Peter Cohen and Fernando Marti of San Francisco’s Council of Community Housing Organizations write in a San Francisco Examiner op-ed that the governor’s proposed state “by-right” approval of housing projects consistent with local zoning won’t help San Francisco’s housing shortage.
Why? Because approvals aren’t the issue — it’s actually getting the units built where things start to break down:
Between 1996 and 2015, the city of San Francisco approved 51,000 units for construction. In the same time period, developers actually constructed 37,000 units. That’s 14,000 more units approved for construction than have actually been built, and, on average, that backlog has increased by almost 700 units every year.
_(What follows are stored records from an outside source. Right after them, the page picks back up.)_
theorem execRsdp_gives (h : Hints) (w : Bool) (d : Reg) (b : Opd) :
    let bb := [srcB b (wide w)]
    Gives (.rsdp h w d b) (regPlan h d (wide w) bb) d fun s e l => (words s e bb 0 l).map fun x => .poisoned x.data := by
  intro bb s e hready
  refine fixedOp_writes (h := h) hready fun l hl => ?_
  rw [src_given hready hl]
  exact allBad_forms _ rfl rfl fun _ => rfl

/-- Settles O3: each instruction forms, in every lane, the words that the statement names, and passes its result check. -/
theorem moves : Obligations.Moves := by
  unfold Obligations.Moves
  intro h w raw neg n d a c b
  exact ⟨execMov_gives h w d b, execSel_gives h w d a c b, execGmov_gives h w neg n d a b, execRsd_gives h w raw d b,
    execRsdp_gives h w d b⟩

end Sys2Proof.Proofs
end

section
/-! Stores of part of a word: the predicted code, and the failed entry check of a scratchpad (R19, R22): O36. -/

namespace Sys2Proof.Proofs

open Sys2Proof.Machine Sys2Proof.Safety

/-! ### The predicted code (R22) -/

/-- The number that the bytes of a mask form, each in its place. -/
def maskedBytes (mask : Nat) (w : Word) : Nat :=
  ((List.range 4).map fun i => if mask.testBit i then (byteOf w i).toNat * 256 ^ i else 0).sum

/-- The code that R22 predicts, from the residues of the bytes that are replaced and of those that replace them. -/
def predictedCode (old new : CWord) (mask : Nat) : Int :=
  ((old.code.toNat : Int) - (maskedBytes mask old.data % 15 : Nat) + (maskedBytes mask new.data % 15 : Nat)) % 15

/-- Bytes weigh the same modulo 15 wherever they stand, since 256 is 1. -/
theorem residuesIn_modEq (w : Word) (mask : Nat) : residuesIn w mask ≡ (maskedBytes mask w : Nat) [ZMOD 15] := by
  have hbyte : ∀ i, (if mask.testBit i = true then rn (byteOf w i).toNat else 0) ≡
      ((if mask.testBit i = true then (byteOf w i).toNat * 256 ^ i else 0 : Nat) : Int) [ZMOD 15] := by
    intro i
    split
    · have hone : (256 : Int) ^ i ≡ 1 [ZMOD 15] := by simpa using (show (256 : Int) ≡ 1 [ZMOD 15] from rfl).pow i
      have hres : rn (byteOf w i).toNat ≡ ((byteOf w i).toNat : Int) [ZMOD 15] := by
        rw [rn_def, Int.natCast_mod]
        exact Int.mod_modEq _ _
      push_cast
      simpa using hres.mul hone.symm
    · rfl
  simp only [residuesIn, maskedBytes, bit_eq_testBit, Nat.cast_list_sum, List.map_map]
  exact sum_modEq fun i _ => hbyte i

theorem mergedCode_eq_predictedCode (old new : CWord) (mask : Nat) : (mergedCode old new mask : Int) = predictedCode old new mask := by
  have hold := residuesIn_modEq old.data mask
  have hnew := residuesIn_modEq new.data mask
  unfold mergedCode predictedCode
  rw [m15_val]
  unfold Int.ModEq at hold hnew
  omega

/-! ### A merge of some bytes -/

section Partial

variable {old new : CWord} {mask : Nat} (hlo : 0 < mask) (hhi : mask < 15)

include hlo hhi

theorem mergeWord_partial : mergeWord old new mask =
    if old.bad || new.bad then .poisoned (mergedData old new mask)
    else if mergedCode old new mask == res (mergedData old new mask) then
      ⟨mergedData old new mask, BitVec.ofNat 4 (mergedCode old new mask)⟩
    else .poisoned (mergedData old new mask) := by
  have hmod : mask % 16 = mask := by omega
  have h15 : (mask == 15) = false := by simp; omega
  have h0 : (mask == 0) = false := by simp; omega
  simp only [mergeWord_eq, hmod, h15, h0, Bool.false_eq_true, if_false]

theorem mergeWord_data : (mergeWord old new mask).data = mergedData old new mask := by
  rw [mergeWord_partial hlo hhi]
  split
  · rfl
  · split <;> rfl

/-- Poison of either side makes the merged word Poison. -/
theorem mergeWord_of_bad (h : old.bad = true ∨ new.bad = true) : (mergeWord old new mask).bad = true := by
  have hbad : (old.bad || new.bad) = true := by simpa using h
  rw [mergeWord_partial hlo hhi, if_pos hbad]
  rfl

/-- Over words that are not Poison, the merge fails when the merged word is Poison. -/
theorem mergeFails_eq_bad (hold : old.bad = false) (hnew : new.bad = false) :
    mergeFails old new mask = (mergeWord old new mask).bad := by
  have hmod : mask % 16 = mask := by omega
  have h15 : (mask != 15) = true := by simp; omega
  have h0 : (mask != 0) = true := by simp; omega
  simp only [mergeFails, hmod, h15, h0, hold, hnew, Bool.not_false, Bool.true_and]

/-- A merge whose prediction agrees forms a word that agrees with its code. -/
theorem mergeWord_of_agrees (hold : old.bad = false) (hnew : new.bad = false)
    (h : mergedCode old new mask = res (mergedData old new mask)) : mergeWord old new mask = .of (mergedData old new mask) := by
  simp only [mergeWord_partial hlo hhi, hold, hnew, Bool.or_false, Bool.false_eq_true, if_false, h, beq_self_eq_true, if_true]
  rfl

/-- A merge whose prediction does not agree forms Poison (R19). -/
theorem mergeWord_of_differs (hold : old.bad = false) (hnew : new.bad = false)
    (h : mergedCode old new mask ≠ res (mergedData old new mask)) : mergeWord old new mask = .poisoned (mergedData old new mask) := by
  simp only [mergeWord_partial hlo hhi, hold, hnew, Bool.or_false, Bool.false_eq_true, if_false, beq_iff_eq, h]

/-- The comparison of R22: the predicted code against the residue of the merged bits. -/
theorem predictedCode_eq_iff : predictedCode old new mask = ((mergeWord old new mask).data.toNat % 15 : Nat) ↔
    mergedCode old new mask = res (mergedData old new mask) := by
  rw [← mergedCode_eq_predictedCode, mergeWord_data hlo hhi, res_mod, Int.natCast_inj]

end Partial

/-! ### A scratchpad's failed merge (R19, Table 15.10) -/

theorem wgs_poke (s : State) (pa : Nat) (ws : List CWord) : (poke s pa ws).wgs = s.wgs := by
  unfold poke
  split
  · rfl
  · split <;> rfl

theorem wgs_postEvent (s : State) (kind part info : Nat) : (postEvent s kind part info).wgs = s.wgs := by
  unfold postEvent
  dsimp only
  split
  · rfl
  · exact wgs_poke ..

/-- An error record touches no workgroup. -/
theorem wg?_appendRecord (s : State) (part kind core unit addr info0 info1 n : Nat) :
    (appendRecord s part kind core unit addr info0 info1).wg? n = s.wg? n := by
  unfold appendRecord
  dsimp only
  split
  · rfl
  · exact congrArg (look? · n) (wgs_postEvent ..)

theorem updWg_some {s : State} {n : Nat} {w : Wg} (h : s.wg? n = some w) (f : Wg → Wg) : s.updWg n f = s.setWg n (f w) := by
  simp only [State.updWg, h]

/-- A sound word that fails its merge into a scratchpad is recorded, and the merged word is stored. -/
theorem spadWrite_of_mergeFails {s : State} {n o mask : Nat} {w : Wg} {new : CWord} (hw : s.wg? n = some w) (hmask : mask < 16)
    (hnew : new.passes = true) (hfails : mergeFails (lookD .zero w.spad (o / 4)) new mask = true) :
    spadWrite s n o mask [new] =
      (appendRecord s (s.partOf w) 0x01 w.core (clusterUnit w.core) (65536 * w.base + o) 0 0).updWg n fun v =>
        { v with spad := put .zero v.spad (o / 4) (mergeWord (lookD .zero w.spad (o / 4)) new mask) } := by
  have hcheck : checkIn s 0 (clusterUnit w.core) (s.partOf w) w.core (65536 * w.base + o) [new] = (s, [new]) :=
    checkIn_passing (by simpa using hnew) ..
  have hbits : bitsAt mask (4 * 0) 4 = mask := by simpa [bitsAt] using Nat.mod_eq_of_lt hmask
  have hread : w.spadRead o 1 = [lookD .zero w.spad (o / 4)] := rfl
  have hwg := (wg?_appendRecord s (s.partOf w) 0x01 w.core (clusterUnit w.core) (65536 * w.base + o) 0 0 n).trans hw
  simp only [spadWrite, hw, spadWriteBy, hcheck, List.length_singleton, hread, checkMerge, List.getD_cons_zero, hfails, if_true,
    List.range_one, List.foldl_cons, List.foldl_nil, hbits, Nat.add_zero, updWg_some hwg]

/-- Settles O36: the merged word agrees with the predicted code, or is Poison. -/
theorem mergeByPrediction : Obligations.MergeByPrediction := by
  unfold Obligations.MergeByPrediction
  intro old new mask hlo hhi m bytes code
  have hcode : code = predictedCode old new mask := rfl
  refine ⟨fun i hi => byteOf_mergeWord old new mask hi, mergeWord_of_bad hlo hhi, fun hold hnew => ⟨fun h => ?_, fun h => ?_⟩,
    fun hpass hold hnew => ?_, fun s n o w hw hspad hnew hfails => ?_⟩
  · have hagrees := (predictedCode_eq_iff hlo hhi).mp h
    have hm : m = .of (mergedData old new mask) := mergeWord_of_agrees hlo hhi hold hnew hagrees
    have hsound : m.bad = false := by rw [hm]; exact of_not_bad _
    refine ⟨?_, hsound, (mergeFails_eq_bad hlo hhi hold hnew).trans hsound⟩
    rw [hcode, ← mergedCode_eq_predictedCode, BitVec.ofInt_natCast, hagrees, hm]
    rfl
  · have hdiffers := mt (predictedCode_eq_iff hlo hhi).mpr h
    have hbad : m.bad = true := congrArg CWord.bad (mergeWord_of_differs hlo hhi hold hnew hdiffers)
    exact ⟨hbad, (mergeFails_eq_bad hlo hhi hold hnew).trans hbad⟩
  · have hm : m = .of (mergedData old new mask) :=
      mergeWord_of_agrees hlo hhi hold hnew (mergedCode_of_passes hpass hold new mask)
    rw [hm]
    exact ⟨of_passes _, of_not_bad _⟩
  · subst hspad
    exact spadWrite_of_mergeFails hw (by omega) hnew hfails

end Sys2Proof.Proofs
end

section
/-! A trap and its return (R35, R166, R425, R426): O22. -/

namespace Sys2Proof.Proofs

open Sys2Proof.Machine Sys2Proof.Safety

/-! ### Threads of a mask -/

theorem getLsbD_maskOf (l : List Nat) (i : Nat) : (maskOf l).getLsbD i = (decide (i < 64) && decide (i ∈ l)) := by
  have hfold : ∀ m : BitVec 64, (l.foldl (fun m i => m ||| (1#64 <<< i)) m).getLsbD i =
      (m.getLsbD i || (decide (i < 64) && decide (i ∈ l))) := by
    induction l with
    | nil => simp
    | cons j l ih =>
      intro m
      have hbit : (1#64 <<< j).getLsbD i = (decide (i < 64) && decide (i = j)) := by
        rw [BitVec.getLsbD_shiftLeft, BitVec.getLsbD_one, Bool.eq_iff_iff]
        simp only [Bool.and_eq_true, Bool.not_eq_true', decide_eq_true_eq, decide_eq_false_iff_not]
        omega
      rw [List.foldl_cons, ih, BitVec.getLsbD_or, hbit, Bool.or_assoc, ← Bool.and_or_distrib_left]
      simp only [List.mem_cons, Bool.decide_or]
  simpa [maskOf] using hfold 0#64

theorem mem_threadsWhere {g : Tg} {p : Thread → Bool} {i : Nat} {t : Thread} (h : g.threads[i]? = some t) :
    i ∈ g.threadsWhere p ↔ p t = true := by
  have hlt : i < g.threads.length := (List.getElem?_eq_some_iff.mp h).1
  simp only [Tg.threadsWhere, List.mem_filter, List.mem_range, hlt, h, true_and, Option.map_some, Option.getD_some]

theorem threads_mapThreads (g : Tg) (m : BitVec 64) (f : Nat → Thread → Thread) (i : Nat) :
    (g.mapThreads m f).threads[i]? = g.threads[i]?.map fun t => if m.getLsbD i then f i t else t := getElem?_zipRange ..

theorem threads_countIssue (g : Tg) (set : BitVec 64) (i : Nat) :
    (g.countIssue set).threads[i]? = g.threads[i]?.map fun t => { t with age := if set.getLsbD i then 0 else min 255 (t.age + 1) } :=
  getElem?_zipRange ..

/-! ### The return (R426) -/

/-- The address of `sr.tpc`. -/
abbrev returnPc (g : Tg) : BitVec 57 := g.tpc.setWidth 57

/-- The return goes on with the interrupted shot: to the trapped instruction, or behind one that was not the shot's `CUT`. -/
abbrev Continues (g : Tg) (sv : SavedShot) : Prop := returnPc g = sv.tpc ∨ returnPc g = sv.tpc + 12#57 ∧ sv.wasCut = false

/-- A return but for the shot that it opens: the threads that the trap took stand at `sr.tpc`, those it held are released. -/
def returnedTo (g : Tg) (sv : SavedShot) : Tg :=
  { g.release sv with super := false, ret := false, saved := none }.mapThreads sv.set fun _ t =>
    { t with pc := returnPc g, next := none }

theorem returnedTo_pc {g : Tg} {sv : SavedShot} {i : Nat} {t : Thread} (h : (returnedTo g sv).threads[i]? = some t)
    (hset : sv.set.getLsbD i = true) : t.pc = returnPc g := by
  rw [returnedTo, threads_mapThreads, Option.map_eq_some_iff] at h
  obtain ⟨u, -, rfl⟩ := h
  rw [if_pos hset]

section Return

variable {g : Tg} {sv : SavedShot} (hsaved : g.saved = some sv) (hboundary : sv.boundary = false) (hexit : sv.atExit = false)

include hsaved hboundary hexit

theorem trapReturn_eq : g.trapReturn =
    if Continues g sv then
      { returnedTo g sv with
        threads := ((returnedTo g sv).threads.zip sv.nexts).map fun tn => { tn.1 with next := tn.2 }
        shot := { sv.shot with pc := returnPc g }
        phase := .ready
        temps := sv.temps }
    else { returnedTo g sv with kept := g.kept ++ sv.shot.waits, shot := Shot.none, phase := .ready, temps := [] } := by
  have hiff : (returnPc g == sv.tpc || (returnPc g == sv.tpc + 12#57 && !sv.wasCut)) = true ↔ Continues g sv := by simp
  rw [← if_congr hiff rfl rfl]
  simp only [Tg.trapReturn, hsaved, hexit, hboundary, Bool.false_eq_true, if_false]
  rfl

/-- Wherever it goes, a return ends the handler, with the threads of the trap at `sr.tpc`. -/
theorem trapReturn_user : g.trapReturn.super = false ∧ g.trapReturn.saved = none ∧ g.trapReturn.phase = .ready ∧
    ∀ i t, g.trapReturn.threads[i]? = some t → sv.set.getLsbD i = true → t.pc = returnPc g := by
  rw [trapReturn_eq hsaved hboundary hexit]
  split
  · refine ⟨rfl, rfl, rfl, fun i t ht hset => ?_⟩
    rw [List.getElem?_map, Option.map_eq_some_iff] at ht
    obtain ⟨⟨u, n⟩, hu, rfl⟩ := ht
    have hpc : u.pc = returnPc g := returnedTo_pc (List.getElem?_zip_eq_some.mp hu).1 hset
    exact hpc
  · exact ⟨rfl, rfl, rfl, fun i t ht hset => returnedTo_pc ht hset⟩

/-- A return that goes on has the interrupted shot and its temporaries back. -/
theorem trapReturn_of_continues (h : Continues g sv) :
    g.trapReturn.shot = { sv.shot with pc := returnPc g } ∧ g.trapReturn.temps = sv.temps ∧ g.trapReturn.kept = g.kept := by
  rw [trapReturn_eq hsaved hboundary hexit, if_pos h]
  exact ⟨rfl, rfl, rfl⟩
The City’s latest pipeline report, through the first quarter of 2016, puts that figure even higher, at almost 19,000 entitled units! That’s not even counting the approved housing from the massive Park Merced, Hunters Point/Candlestick, and Treasure Island developments.
The op-ed authors vigorously defend the public process that would be eliminated by the governor’s proposal, arguing that this process allows for extracting more community benefits from projects that actually move forward.
Instead, they say the real problem is financing. Lenders won’t invest in approved projects without more guarantees of return, and that’s where state and local leaders should be focusing their attention, not on by-right approvals.
But my question is: why aren’t financiers stepping up to fund these approved projects in the pipeline? Could it be that the same “community benefits” and other restrictions on new projects are limiting deployment only to the most high-end projects, which can guarantee enough return to make up for the exactions?
I only speculate, but it’s a potential contradiction in their argument that the op-ed authors do not address. Otherwise, I certainly agree that more answers are needed to explain this financing conundrum.